Activity:
Look through the material below and copy exactly the lines from the line with "fault that a result holds, if any. -/" to the line with "def start (pc", those two lines included.

Records supplied:
-- ==== Sys2Proof/Tests/Slice0.lean ====
section
/-! SUPPORT. The model's own tests: one step each, with the expected values of spec/95_test_vectors.md; and for every
obligation with hypotheses a concrete state and operands that meet them, clause by clause at the ends of their
ranges. -/

namespace Sys2Proof.Tests

open Sys2Proof.Machine Sys2Proof.Claim

/-! ## Building small states and reading answers -/

/-- The next state that a result holds, if any. -/
def nextOf (r : Result) : Option State :=
  match r with
  | .next t => some t
  | .fault _ | .refused _ => none

/-- The fault that a result holds, if any. -/
def faultOf (r : Result) : Option Fault :=
  match r with
  | .fault f => some f
  | .next _ | .refused _ => none

/-- The reset state with `pc` and some registers set. -/
def start (pc : Nat) (regs : List (Reg × Byte)) : State :=
  (regs.foldl (fun s p => s.writeV p.1 p.2) State.reset).withPc (BitVec.ofNat 12 pc)

/-- The same with `I` set. -/
def startI (pc i : Nat) (regs : List (Reg × Byte)) : State := (start pc regs).setI i

/-- The same with a stack pointer and one stack entry. -/
def startSp (pc : Nat) (sp : Fin 17) (k : Fin 16) (a : Addr) : State :=
  ((start pc []).withSp sp).withStack ((Vector.replicate 16 0).set k.val a)

/-- The state after one step that fetches the word `w`. -/
def after (w : Nat) (s : State) : Option State := nextOf (step (s.withFetchWord 16 w))

/-- The fault of one step that fetches the word `w`. -/
def faultAfter (w : Nat) (s : State) : Option Fault := faultOf (step (s.withFetchWord 16 w))

/-- Some read of the state after one step that fetches the word `w`. -/
def see {α : Type} (w : Nat) (s : State) (f : State → α) : Option α := (after w s).map f

/-! ## WellFormed: the one check, and terms that it refuses -/

theorem test_unknown_word_is_well_formed : Instr.wellFormed (.unknown 0x5121) = true := by decide
theorem test_unknown_refuses_template_words :
    Instr.wellFormed (.unknown 0x6005) = false ∧ Instr.wellFormed (.unknown 0x0000) = false ∧
    Instr.wellFormed (.unknown 0x00E0) = false ∧ Instr.wellFormed (.unknown 0x00EE) = false ∧
    Instr.wellFormed (.unknown 0xFFFF) = false ∧ Instr.wellFormed (.unknown 0x5120) = false ∧
    Instr.wellFormed (.unknown 0x8ABE) = false ∧ Instr.wellFormed (.unknown 0x9AB0) = false ∧
    Instr.wellFormed (.unknown 0xE0A1) = false ∧ Instr.wellFormed (.unknown 0xF065) = false := by decide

Expected answer:
/-- The fault that a result holds, if any. -/
def faultOf (r : Result) : Option Fault :=
  match r with
  | .fault f => some f
  | .next _ | .refused _ => none

/-- The reset state with `pc` and some registers set. -/
def start (pc : Nat) (regs : List (Reg × Byte)) : State :=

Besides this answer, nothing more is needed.